As fontes desses estudos são os bancos de teses e dissertações das


universidades em todo o território nacional cujos temas atenderam parcialmente ou
totalmente os anseios desta pesquisa e livros aqui devidamente citados e
referenciados.

4. Liderança: criatividade e produtividade no dia-a-dia de um banco

Conceitualmente, a liderança é ligada ao engajamento e o envolvimento de


pessoas em torno de um ideal definido como um fim a ser perseguido. Sabe-se que
o sucesso de uma liderança no ambiente de trabalho está relacionado diretamente
com o contexto vivido. É possível traçar aspectos de um contexto organizacional,
algo que é feito por Chiavenato (2010, p. 53) nos seguintes 3 aspectos:

a.
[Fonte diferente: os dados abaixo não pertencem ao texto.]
/-- The position of a penumbra launch on which every core meets R395, the lowest row first, then the lowest column. -/
def penPosition (l : Launch) (s : State) : Option (Nat × Nat) :=
  match partOf l.pid s with
  | none => none
  | some p =>
    if p.freeFrames.length < 2 ^ (l.lgw + l.lgh) then none
    else (positionsIn (dispatchCores l.pid true s) l.lgh l.lgw).find? fun x =>
      (rectCores x.1 x.2 l.lgh l.lgw).all fun c => (bankFor l.pid (penWindow p.rcd l) c s).isSome

/-- Penumbra launches in the order in which placement tries them: by priority, then by admission (20 R395). -/
def penBefore (ls : List Launch) (l : Launch) : List Launch :=
  let before := ls.takeWhile fun x => !(x.pid == l.pid && x.lid == l.lid)
  (ls.filter fun x => x.pen && decide (l.prio < x.prio)) ++ before.filter fun x => x.pen && x.prio == l.prio

/-- One context placed on a core with the image in its window (20 R395). -/
def placeCtx (p : PartRec) (l : Launch) (x : List Byte) (s : State) (rc : Nat × Nat) : State :=
  let w := penWindow p l
  match bankFor l.pid w rc.2 s, partOf l.pid s with
  | some bb, some q =>
    let f := q.freeFrames.headD 0
    let s1 := modTs rc.2 bb.1 (fun t => { t with fbuf := [] })
      (windowImage l rc.2 bb.2 w x (seatBank l.pid rc.2 bb.1 bb.2 w (launchTs p l rc.2 rc.1 bb.1) s))
    modPart l.pid (fun y => { y with freeFrames := y.freeFrames.drop 1 })
      (modLaunch l.pid l.lid (fun y => { y with
        ctxs := modWhere (fun z => z.rank == rc.1) (fun z => { z with st := .issuing, core := rc.2, bank := bb.1, frame := f }) y.ctxs })
        s1)
  | _, _ => s

/-- The end of a launch whose image multicast faults (09 R213). -/
def imageFault (l : Launch) (s : State) : State :=
  let m := { l with code := 6, outcome := 1, st := .completed, ctxs := [], held := [] }
  writeRecord m (modLaunch l.pid l.lid (fun _ => m)
    { s with tickets := s.tickets.filter fun t => t.party != .launch l.pid l.lid })

/-- A host-backed fault of an image multicast is forwarded (11 R247, 19 R372); on denial the launch ends (09 R213). -/
def imageHost (l : Launch) (va lvl : Nat) (s : State) : State :=
  match recordTicket l s with
  | some t =>
    (match t.denied with
     | some true => imageFault l s
     | _ => s)
  | none => newTicket { num := 0, pid := l.pid, lid := l.lid, va := va, kind := 3, lvl := lvl, party := .launch l.pid l.lid,
                        denied := none } s

/-- PENUMBRA_PLACEMENT (20 R395): the contexts of a launch are placed and released together. -/
def execPenumbraPlacement (pid lid : Nat) (s : State) : Host.Outcome State Fault Refusal :=
  .next (match launchOf pid lid s, partOf pid s with
    | some l, some p =>
      if l.pen = false ∨ startableLaunch l s = false ∨
          (penBefore s.launches l).any (fun x => startableLaunch x s && (penPosition x s).isSome) = true then s
      else
        match penPosition l s with
        | none => s
        | some pos =>
          match readImage l s with
          | .bytes x t =>
            let m := { l with row0 := pos.1, col0 := pos.2, st := .running, tstart := t.time }
            let cs := rectCores pos.1 pos.2 l.lgh l.lgw
            ((List.range cs.length).zip cs).foldl (placeCtx p.rcd m x) (modLaunch pid lid (fun _ => m) t)
          | .err _ t => imageFault l t
          | .fault _ _ _ => imageFault l s
          | .host lvl va => imageHost l va lvl s
    | _, _ => s)

/-! ## Eviction (20 R404) -/

/-- A retired operation is performed now. -/
def performOne (p : Pend) (s : State) : State :=
  let q := p.placed s
  match q.op with
  | .store bs => performStore q bs s
  | .amo op w x c auto => performAmo q op w x c auto s
  | .recl b => performRecl q b s

/-- The retired operations of a bank are performed, in program order, before its context leaves it (12 R261, R266, R277;
19 R380; 20 R403). -/
def flushBank (c b : Nat) (s : State) : State :=
  let mine (p : Pend) : Bool := p.core == c && p.tid == b
  (s.pend.filter mine).foldl (fun s p => performOne p s) { s with pend := s.pend.filter fun p => !mine p }

/-- A command of an evicted context stops with CANCELLED (15 R321, 20 R404). -/
def cancelCmd (c cq : Nat) (s : State) (m : Cmd) : State :=
  if m.fin.isSome then s else endCmd c cq m (m.completion 3 m.units) s

/-- The commands of a queue carried through as much of R319 as they can be. -/
def settleQueue (c cq : Nat) (s : State) : State :=
  (vecGet (getCore c s).queues cq).foldl (fun s m =>
    match (vecGet (getCore c s).queues cq).find? fun y => y.seq == m.seq with
    | some y =>
      (match y.fin with
       | some x => completeCmd c cq y x s
       | none => s)
    | none => s) s

/-- The commands of a bank cancelled and completed as far as its inbox has room. -/
def cancelBank (c b : Nat) (s : State) : State :=
  let q0 := bankQueue b 0
  let q1 := bankQueue b 1
  let s1 := (vecGet (getCore c s).queues q0).foldl (cancelCmd c q0) s
  let s2 := (vecGet (getCore c s1).queues q1).foldl (cancelCmd c q1) s1
  settleQueue c q1 (settleQueue c q0 (settleQueue c q1 (settleQueue c q0 s2)))

/-- The commands that a bank's queues still hold, with their class queue. -/
def bankCmds (c b : Nat) (s : State) : List (Nat × Cmd) :=
  let k := getCore c s
  (vecGet k.queues (bankQueue b 0)).map (fun m => (0, m)) ++ (vecGet k.queues (bankQueue b 1)).map fun m => (1, m)

/-- The context that a bank holds, with its launch. -/
def ctxAt (c b : Nat) (s : State) : Option (Launch × PenCtx) :=
  let t := getTs c b s
  match launchOf (bitsOf t.partid.toNat 0 4) (bitsOf t.launchid.toNat 0 32) s with
  | none => none
  | some l => (l.ctxs.find? fun x => x.st == .issuing && x.core == c && x.bank == b).map fun x => (l, x)

/-- The frame of an evicted context (20 R404). -/
def contextFrame (p : PartRec) (f c b : Nat) (w : Lent) (s : State) : State :=
  let k := getCore c s
  let t := getTs c b s
  let l := k.inboxOf b
  let s1 := writeItems (frameKey p f 0) (recordItems true t) s
  let s2 := writeItems (frameKey p f 0xB00)
    [(0, (l.map fun e => e.data).flatten ++ genList (512 - 32 * l.length) fun _ => 0),
     (0x200, ((vecGet k.bankTrg (b - 4)).toList.map fun x => leBytes 4 x.toNat).flatten),
     (0x220, leBytes 4 l.length ++ genList 0x2DC fun _ => 0)] s1
  copyImage (lmKey c w.base) (frameKey p f 0x1000) w.size s2

/-- A context is evicted and parked (20 R402, R404): `why` is 1 for LEND, 2 for a host that leaves. A reclaim that has been
triggered keeps its reason, since the first trigger starts the eviction. -/
def evictCtx (c b why : Nat) (s : State) : State :=
  match ctxAt c b s, (getCore c s).lent.find? fun x => x.bank == b with
  | some (l, x), some w =>
    (match partOf l.pid s with
     | none => s
     | some p =>
       let before := (bankCmds c b s).filter fun m => m.2.fin.isNone
       let s1 := flushBank c b (cancelBank c b (abandonAt c b s))
       let late := bankCmds c b s1
       let s2 := contextFrame p.rcd x.frame c b w s1
       let t := getTs c b s2
       modLaunch l.pid l.lid (fun y => { y with
           ctxs := modWhere (fun z => z.rank == x.rank) (fun z => { z with
             st := .parked, why := if w.reclaim then 1 else why, cancelled := before.length, saved := some { t with ux := [] }, cmds := late }) y.ctxs })
         (clearBank c b s2))
  | _, _ => s

/-- A context whose TASKEND has retired still has commands: it is to retire, and what would evict it waits (20 R404, R406). -/
def ctxRetiring (c b : Nat) (s : State) : Bool :=
  (getTs c b s).run == .ended && (getCore c s).lent.any fun x => x.bank == b

/-- The banks of a core hold a context that is to retire. -/
def coreRetiring (c : Nat) (s : State) : Bool := ctxRetiring c 4 s || ctxRetiring c 5 s

/-- Every context on a core is evicted, its host leaving (20 R402, R404). -/
def evictAll (c why : Nat) (s : State) : State :=
  (((getCore c s).lent.map fun w => w.bank)).foldl (fun s b => evictCtx c b why s) s

/-- RECLAIM_COMPLETE (20 R401): the contexts whose windows are being taken back are evicted with reason LEND; one that is to
retire first lets its commands complete. -/
def execReclaimComplete (core : Nat) (s : State) : Host.Outcome State Fault Refusal :=
  .next ((((getCore core s).lent.filter fun w => w.reclaim && !ctxRetiring core w.bank s).map fun w => w.bank).foldl
    (fun s b => evictCtx core b 1 s) s)

/-! ## Re-placement (20 R405) -/

/-- The inbox entries that a frame gives back: engine completions, as many as its count says. -/
def frameInbox (p : PartRec) (f : Nat) (s : State) : List InboxEntry :=
  genList (Nat.min (memValue s.mem 4 (frameKey p f 0xD20) % 32) 16) fun i =>
    { kind := 3, data := memRead s.mem 32 (frameKey p f (0xB00 + 32 * i)), ux := none }

/-- A parked context read back from its frame into a bank and window (20 R405). -/
def unpark (p : PartRec) (l : Launch) (x : PenCtx) (c b base w : Nat) (s : State) : State :=
  let f := x.frame
  let t0 := readRecord true (frameKey p f 0) s.mem (x.saved.getD (ThreadSet.reset b))
  let t := { t0 with coord := w64 (coordOf c),
                     sched := { code := 0x41, detail := x.why, val := w64 x.cancelled } ::
                       t0.sched.filter fun e => e.code != 0x41 }
  let s1 := seatBank l.pid c b base w t s
  let s2 := modCore c (fun k => { k with
    inbox := vecSet k.inbox b (frameInbox p f s)
    bankTrg := vecSet k.bankTrg (b - 4) (vecGen 8 fun i => BitVec.ofNat 32 (memValue s.mem 4 (frameKey p f (0xD00 + 4 * i))))
    queues := vecSet (vecSet k.queues (bankQueue b 0) ((x.cmds.filter fun y => y.1 == 0).map fun y => { y.2 with tid := b }))
      (bankQueue b 1) ((x.cmds.filter fun y => y.1 == 1).map fun y => { y.2 with tid := b }) }) s1
  modLaunch l.pid l.lid (fun y => { y with
    ctxs := modWhere (fun z => z.rank == x.rank) (fun z => { z with st := .issuing, core := c, bank := b, saved := none, cmds := [] })
      y.ctxs }) (copyImage (frameKey p f 0x1000) (lmKey c base) w s2)

/-- The machine error of a save frame (19 R374): a record of kind 3, eviction with KILLED_FATAL, and MELOC of the core (25 R466). -/
def saveLost (l : Launch) (c off : Nat) (s : State) : State :=
  killLaunch l.pid l.lid 3 (writeFault l.pid { kind := 3, code := 0x87, detail := 0, tsid := 0, lid := l.lid, addr := w64 off,
                                               coord := coordOf c, pc := 0 } (modCore c (fun k => { k with meloc := w64 off }) s))

/-- PENUMBRA_REPLACEMENT (20 R405): the parked context of a rank is placed again, on core `core`. -/
def execPenumbraReplacement (pid lid rank core : Nat) (s : State) : Host.Outcome State Fault Refusal :=
  .next (match launchOf pid lid s, partOf pid s with
    | some l, some p =>
      let w := penWindow p.rcd l
      (match l.ctxs.find? (fun x => x.rank == rank && x.st == .parked), bankFor pid w core s with
       | some x, some bb =>
         if l.kill.isSome ∨ core ≥ 2048 then s
         else
           match frameBad (frameKey p.rcd x.frame 0) (0x1000 + w) s with
           | some off => saveLost l core off s
           | none => unpark p.rcd l x core bb.1 bb.2 w s
       | _, _ => s)
    | _, _ => s)

end Sys2Proof.Machine
end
Arquitetura organizacional com um desenho flexível, integrador e com


uma divisão do trabalho que coordene as pessoas e o fluxo dos
processos e das atividades de maneira integrada. A organização do
trabalho deve facilitar o contato e a comunicação com as pessoas.
b. Cultura organizacional democrática e participativa que inspire
confiança, comprometimento, satisfação, espírito de equipe. Uma
cultura baseada em solidariedade e camaradagem entre as pessoas.
c. Estilo de gestão baseado na liderança renovadora e no coaching, com
descentralização do poder, delegação e empowerment.
Esses elementos são apontados pelo autor como sendo catalisadores para o
surgimento de uma mentalidade afastada do rigorismo burocrático e das ações
autoritaristas que degradam as relações interpessoais e comprometem os resultados
desejados. Nota-se que nesses elementos apontados por Chiavenato há indicações
de soluções que despertam, sobretudo, certas habilidades necessárias para um líder
além da persistência fiel aos bons resultados.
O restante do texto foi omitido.